TASK TO COMPLETE –
Only one stretch of the data below is wanted: the lines from the one with "exacts [hb ▸ hbest, hc ▸ hcur]" through the one with "rw [State.decided, State.decided, State.fld_of_val", repeated exactly.

Saved entries
────────────────────────────────────────
/-- R284: the transaction that waits for GO, by the command accepted and the member's state. -/
theorem State.dueTxn_waitGo (hst : x.st = .waitGo) (hgallery : s.galleryOn = true) : s.dueTxn x =
    if s.gallery.gxSeen = gxAbort then s.abortGx x
    else if s.gallery.gxSeen = gxGo ∧ s.galleryState = gMember ∧ s.quarantined = false then s.applyGx x
    else s.holdGx x := by
  rw [State.dueTxn, hst]
  simp [hgallery, and_assoc]

/-! ### ABORT -/

theorem State.raise_txns (f : Fld) : (s.raise f).txns = s.txns :=
  (State.raise_same (K := 2 ^ 17) (B := 0) f 0 0 (by decide) (by decide) (Nat.zero_le _) (.refl _ _ s)).txns (by decide)

theorem State.withdraw_txns : (s.withdraw x).txns = s.txns.filter fun y => y.id != x.id := by
  unfold State.withdraw
  dsimp only
  split <;> rfl

theorem State.abortGx_txns : (s.abortGx x).txns = s.txns.filter fun y => y.id != x.id :=
  (State.raise_txns _ _).trans s.withdraw_txns

theorem State.abortGx_status : (s.abortGx x).fld F.GX_STATUS_STATE = 0 := by
  rw [State.abortGx, State.modGallery_fld]
  exact State.fld_setFld_fits _ (by decide) (by decide)

theorem State.abortGx_sticky :
    (s.abortGx x).objBit (F.GALLERY_STICKY_GX_ABORTED.obj 0) F.GALLERY_STICKY_GX_ABORTED.lo = true := by
  rw [State.abortGx, State.modGallery_objBit, State.objBit_of_val (State.val_setFld_ne _ _ _ _ _ _ (by decide))]
  exact State.raise_self _ _ 0 0 (by decide)

/-! ### GO -/

theorem State.noteOwn_val (o : Nat) : s.noteOwn.val o = s.val o :=
  (State.noteOwn_same (K := 0) (B := o + 1) (by decide) (.refl _ _ s)).objs o o.lt_succ_self

theorem State.noteOwn_gxSeen : s.noteOwn.gallery.gxSeen = s.gallery.gxSeen := by
  unfold State.noteOwn
  split <;> rfl

theorem State.applyGx_gxLast : (s.applyGx x).fld F.GX_LAST_ID = x.gxId % 2 ^ 32 := by
  rw [State.applyGx, State.fld_of_val (State.noteOwn_val _ _), State.modGallery_fld, State.fld_setFld_apart _ (by decide)]
  exact State.fld_setFld_self _ _ _ _ _ (by decide) (by decide)

theorem State.applyGx_status : (s.applyGx x).fld F.GX_STATUS_STATE = 0 := by
  rw [State.applyGx, State.fld_of_val (State.noteOwn_val _ _), State.modGallery_fld]
  exact State.fld_setFld_fits _ (by decide) (by decide)

theorem State.applyGx_gxSeen : (s.applyGx x).gallery.gxSeen = 0 := State.noteOwn_gxSeen _

/-! ### Neither -/

/-- R284: transaction y, held from now on where its number is id. -/
def Txn.heldIf (id : Nat) (y : Txn) : Txn := if y.id = id then { y with st := .held } else y

theorem State.holdGx_txns : (s.holdGx x).txns = s.txns.map (Txn.heldIf x.id) := by
  refine (State.raise_txns _ _).trans ?_
  dsimp only
  split <;> rfl

theorem State.holdGx_status : (s.holdGx x).fld F.GX_STATUS_STATE = 2 := by
  rw [State.holdGx, State.modGallery_fld]
  exact State.fld_setFld_fits _ (by decide) (by decide)

theorem State.holdGx_sticky :
    (s.holdGx x).objBit (F.GALLERY_STICKY_GX_HELD.obj 0) F.GALLERY_STICKY_GX_HELD.lo = true := by
  rw [State.holdGx, State.modGallery_objBit, State.objBit_of_val (State.val_setFld_ne _ _ _ _ _ _ (by decide))]
  exact State.raise_self _ _ 0 0 (by decide)

end

end Sys2Proof.Machine
end

section
/-! PROOFS. R216 to R220: what stands of the selection when a frame boundary is over. -/

namespace Sys2Proof.Machine

section
variable (s : State) {t u : State}

/-! ### The candidate chosen -/

theorem State.bestCand_lt : ∀ c ∈ s.bestCand, c < 114 := by
  unfold State.bestCand
  refine List.foldlRecOn (motive := fun acc => ∀ c ∈ acc, c < 114) _ _ (by simp) fun acc hacc c hc => ?_
  have hnew : ∀ d ∈ some c, d < 114 := by simpa using hc
  split
  · split
    · exact hnew
    · split
      exacts [hnew, hacc]
  · exact hacc

theorem State.selected_lt : ∀ c ∈ s.selected, c < 114 := by
  unfold State.selected
  dsimp only
  split
  · next h => simpa using h
  · simp

theorem State.choose_lt : ∀ c ∈ s.choose, c < 114 := by
  have hselected := s.selected_lt
  have hbest := s.bestCand_lt
  have hcur : ∀ c ∈ s.selected.bind fun c => if s.candQualified c then some c else none, c < 114 := by
    intro c hc
    obtain ⟨d, hd, hdc⟩ := Option.bind_eq_some_iff.mp hc
    split at hdc
    · exact Option.some.inj hdc ▸ hselected d hd
    · simp at hdc
  unfold State.choose
  dsimp only
  split
  · simp
  split
  · split
    · next h =>
      rw [Bool.and_eq_true, decide_eq_true_eq] at h
      simpa using h.1
    · simp
  split
  · next c b hc hb =>
    split
    · exact hc ▸ hcur
    · split
      exacts [hb ▸ hbest, hc ▸ hcur]
  · exact hbest
  · next hc _ => exact hc ▸ hcur

theorem State.selCode_choose_lt : selCode s.choose < 128 := by
  have hlt := s.choose_lt
  cases hchoose : s.choose with
  | none => decide
  | some c => exact Nat.lt_trans (hlt c hchoose) (by decide)

/-! ### What a boundary decides once -/

/-- The selection by its number, the last boundary handled, and DTS. -/
def State.decided (s : State) : Nat × Nat × Tick := (s.fld F.LOOP_STATUS_SELECTED, s.timing.lastFrame, s.dts)

/-- An operation that leaves DTS, timing and the objects up to LOOP_STATUS leaves it. -/
theorem Same.decided (h : Same (2 ^ 2 + 2 ^ 28) (O.LOOP_STATUS + 1) s t) : t.decided = s.decided := by
  rw [State.decided, State.decided, State.fld_of_val (h.objs _ (by decide)), h.timing (by decide), h.dts (by decide)]

theorem ite_decided {p : Prop} [Decidable p] {d : Nat × Nat × Tick} (ht : t.decided = d) (hu : u.decided = d) :
    (if p then t else u).decided = d := by
  split
  exacts [ht, hu]

theorem State.setFld_decided {f : Fld} (hf : f.apart F.LOOP_STATUS_SELECTED = true) (x : Nat) :
    (s.setFld f x).decided = s.decided :=
  congrArg (·, s.timing.lastFrame, s.dts) (s.fld_setFld_apart hf x)

theorem State.setOn_decided {f : Fld} (hf : f.apart F.LOOP_STATUS_SELECTED = true) (b : Bool) :
    (s.setOn f b).decided = s.decided := s.setFld_decided hf _

theorem State.raiseIf_decided {f : Fld} (hf : O.LOOP_STATUS + 1 ≤ f.base) (b : Bool) :
    (s.raiseIf b f).decided = s.decided :=
  (State.raiseIf_same b f 0 0 (by decide) (by decide) hf (.refl _ _ s)).decided

theorem State.raise_decided {f : Fld} (hf : O.LOOP_STATUS + 1 ≤ f.base) : (s.raise f).decided = s.decided :=
  s.raiseIf_decided hf true

/-! ### The selection -/

theorem State.timing_decided {x : Timing} (h : x.lastFrame = s.timing.lastFrame) :
    { s with timing := x }.decided = s.decided := congrArg (s.fld F.LOOP_STATUS_SELECTED, ·, s.dts) h

theorem State.runPull_decided : s.runPull.decided = s.decided := by
  rw [State.runPull, State.setOn_decided _ (by decide)]
  exact s.timing_decided rfl

theorem State.buildOut_decided (c : Nat) : (s.buildOut c).decided = s.decided :=
  (State.buildOut_same c (by decide) (.refl _ _ s)).decided

theorem State.setSelected_decided {x : Nat} (hx : x < 128) :
    (s.setSelected x).decided = (x, s.timing.lastFrame, s.dts) := by
  have hmark {t : State} (ht : t.decided = s.decided) (b : Bool) (c : Nat) :
      (if c < 114 then t.setOn F.CAND_STATUS_SELECTED b c else t).decided = s.decided :=
    ite_decided ((State.setOn_same _ b c 0 (by decide) (by decide) (.refl _ _ t)).decided.trans ht) ht
  have hput {t : State} (ht : t.decided = s.decided) :
      (t.setFld F.LOOP_STATUS_SELECTED x).decided = (x, s.timing.lastFrame, s.dts) :=
    Prod.ext (State.fld_setFld_fits t (by decide) hx) (congrArg (fun d => d.2) ht :)
  have hswitched (c : Nat) := (State.raise_decided (f := F.TE_STICKY_REF_SWITCH) _ (by decide)).trans
    (hput (hmark (hmark rfl false c) true x))
  unfold State.setSelected
  dsimp only
  split
  · next h => rw [State.decided, h]
  · refine ite_decided ?_ ?_
    · rw [State.stopPull, State.setOn_decided _ (by decide)]
      exact (State.timing_decided _ rfl).trans (hswitched _)
    · rw [State.runPull_decided, State.buildOut_decided]
      exact (State.timing_decided _ rfl).trans (hswitched _)

/-! ### The loop and what follows it -/

theorem State.setLoop_decided (st : Nat) : (s.setLoop st).decided = s.decided := by
  rw [State.setLoop]
  refine ite_decided rfl ?_
  refine (State.raiseIf_decided _ (by decide) _).trans ((State.raise_decided _ (by decide)).trans ?_)
  rw [State.setFld_decided _ (by decide), State.setFld_decided _ (by decide)]

theorem State.loopMove_decided (switched : Bool) : (s.loopMove switched).decided = s.decided := by
  have hloop (st : Nat) := s.setLoop_decided st
  exact ite_decided (hloop _) <| ite_decided
    (ite_decided (ite_decided (hloop _) rfl) (ite_decided (hloop _) (hloop _)))
    (ite_decided rfl (ite_decided rfl (hloop _)))

theorem State.watchLock_decided : s.watchLock.decided = s.decided := ite_decided (ite_decided rfl rfl) rfl

theorem State.showClass_decided : s.showClass.decided = s.decided := by
  have hcls (c steps : Nat) :
      ((s.setFld F.LOOP_STATUS_CLASS c).setFld F.LOOP_STATUS_STEPS steps).decided = s.decided := by
    rw [State.setFld_decided _ (by decide), State.setFld_decided _ (by decide)]
  refine ite_decided (ite_decided (hcls _ _) rfl) (ite_decided ?_
    (ite_decided (ite_decided (hcls _ _) (hcls _ _)) (ite_decided (hcls _ _) (ite_decided (hcls _ _) (hcls _ _)))))
  split
  · refine ite_decided (ite_decided (hcls _ _) (hcls _ _)) ?_
    split
    exacts [hcls _ _, hcls _ _, rfl]
  · rfl

theorem State.showCw_decided : s.showCw.decided = s.decided :=
  (State.putCw_same (by decide) (by decide) (.refl _ _ (s.gatherTo s.dts))).decided

theorem State.settle_decided : s.settle.decided = s.decided := by
  rw [State.settle, State.showCw_decided,
    (State.showOuts_same (by decide) (by decide) (.refl _ _ s.watchLock.showClass)).decided, State.showClass_decided,
    State.watchLock_decided]

theorem State.gatherSecond_decided : s.gatherSecond.decided = s.decided := by
  rw [State.gatherSecond]
  exact s.timing_decided rfl

/-! ### The boundary -/

/-- The candidates as a boundary finds them. -/
def State.watched (s : State) : State := (List.range 114).foldl (fun s c => s.candWatch c) s

theorem State.watched_decided : s.watched.decided = s.decided :=
  (Same.foldl (fun _ c ht => State.candWatch_same c (by decide) (by decide) ht) _ (.refl _ _ s)).decided

/-- R219, R262: the number of what a boundary selects. -/
def State.wanted (s : State) : Nat := s.follows.getD (selCode s.choose)

theorem State.wanted_lt : s.wanted < 128 := by
  have hchoose := s.selCode_choose_lt
  unfold State.wanted State.follows
  split
  · rw [Option.getD_some]
    split <;> decide
  · exact hchoose

theorem State.timingBoundary_decided : s.timingBoundary.decided =
    (s.watched.wanted, s.timing.lastFrame, s.dts) := by
  have hselected := (s.watched.setSelected_decided s.watched.wanted_lt).trans
    (congrArg (fun d => (s.watched.wanted, d.2)) s.watched_decided)
  have herrors (t : State) : ((List.range 114).foldl (fun s c => s.showError c) t).decided = t.decided :=
    (Same.foldl (fun _ c ht => State.showError_same c (by decide) (by decide) ht) _ (.refl _ _ t)).decided
  rw [State.timingBoundary, State.gatherSecond_decided, State.settle_decided, State.loopMove_decided,
    State.setFld_decided _ (by decide), herrors]
  dsimp only
  split
  · exact (ite_decided (State.setCand_same _ _ (by decide) (.refl _ _ _)).decided rfl).trans hselected
  · exact hselected

theorem State.supplyIdle_decided : s.supplyIdle.decided = s.decided := by
  refine ite_decided ?_ rfl
  refine (State.supplyAfter_same _ (by decide) (by decide) (.refl _ _ _)).decided.trans (ite_decided ?_ rfl)
  unfold State.showWorst
  split
  all_goals rw [State.setFld_decided _ (by decide), State.setFld_decided _ (by decide)]; rfl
────────────────────────────────────────
RESULT FOR THIS TASK –
      exacts [hb ▸ hbest, hc ▸ hcur]
  · exact hbest
  · next hc _ => exact hc ▸ hcur

theorem State.selCode_choose_lt : selCode s.choose < 128 := by
  have hlt := s.choose_lt
  cases hchoose : s.choose with
  | none => decide
  | some c => exact Nat.lt_trans (hlt c hchoose) (by decide)

/-! ### What a boundary decides once -/

/-- The selection by its number, the last boundary handled, and DTS. -/
def State.decided (s : State) : Nat × Nat × Tick := (s.fld F.LOOP_STATUS_SELECTED, s.timing.lastFrame, s.dts)

/-- An operation that leaves DTS, timing and the objects up to LOOP_STATUS leaves it. -/
theorem Same.decided (h : Same (2 ^ 2 + 2 ^ 28) (O.LOOP_STATUS + 1) s t) : t.decided = s.decided := by
  rw [State.decided, State.decided, State.fld_of_val (h.objs _ (by decide)), h.timing (by decide), h.dts (by decide)]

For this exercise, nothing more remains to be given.